## Data in this exercise

• • •

/-- POLARITY_COMPARE (R199): of three decided lanes the odd one takes the others' polarity; two that differ repeat once and then both
stay without a valid angle; one alone stands. -/
def execPolarityCompare (t : Nat) (x : Axis) (s : State) : Host.Outcome State Fault Refusal :=
  let s := s.at_ t
  if s.m.acqEnd.contains x = false ∨ s.m.polDone.contains x = true ∨
      (s.acquirers x).any (fun n => decide (((s.lane n).set x).obs.stage = 1)) = true then done s
  else match s.decidedSets x with
    | [a, b, c] =>
      let s := if opposed a.2 b.2 && opposed a.2 c.2 then s.flipSet a.1 x
        else if opposed b.2 a.2 && opposed b.2 c.2 then s.flipSet b.1 x
        else if opposed c.2 a.2 && opposed c.2 b.2 then s.flipSet c.1 x else s
      done (s.endAcquisition x)
    | [a, b] =>
      if opposed a.2 b.2 = false then done (s.endAcquisition x)
      else if ((s.lane a.1).set x).obs.tries = 0 then
        let again := fun (c : SetSt) => { c with obs := { c.obs with stage := 1, tries := 1 } }
        done ((s.onSet a.1 x again).onSet b.1 x again)
      else
        let stop := fun (c : SetSt) => { c with obs := { c.obs with stage := 3, latched := true } }
        done (((s.onSet a.1 x stop).onSet b.1 x stop).endAcquisition x)
    | _ => done (s.endAcquisition x)

end Sys2Proof.Machine
end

• • •

## Exercise aim
Everything above from the line containing "if s.m.acqEnd.contains x" down to the line containing "done ((s.onSet a.1" should be copied exactly, both end lines included, and nothing else.

## Task response
  if s.m.acqEnd.contains x = false ∨ s.m.polDone.contains x = true ∨
      (s.acquirers x).any (fun n => decide (((s.lane n).set x).obs.stage = 1)) = true then done s
  else match s.decidedSets x with
    | [a, b, c] =>
      let s := if opposed a.2 b.2 && opposed a.2 c.2 then s.flipSet a.1 x
        else if opposed b.2 a.2 && opposed b.2 c.2 then s.flipSet b.1 x
        else if opposed c.2 a.2 && opposed c.2 b.2 then s.flipSet c.1 x else s
      done (s.endAcquisition x)
    | [a, b] =>
      if opposed a.2 b.2 = false then done (s.endAcquisition x)
      else if ((s.lane a.1).set x).obs.tries = 0 then
        let again := fun (c : SetSt) => { c with obs := { c.obs with stage := 1, tries := 1 } }
        done ((s.onSet a.1 x again).onSet b.1 x again)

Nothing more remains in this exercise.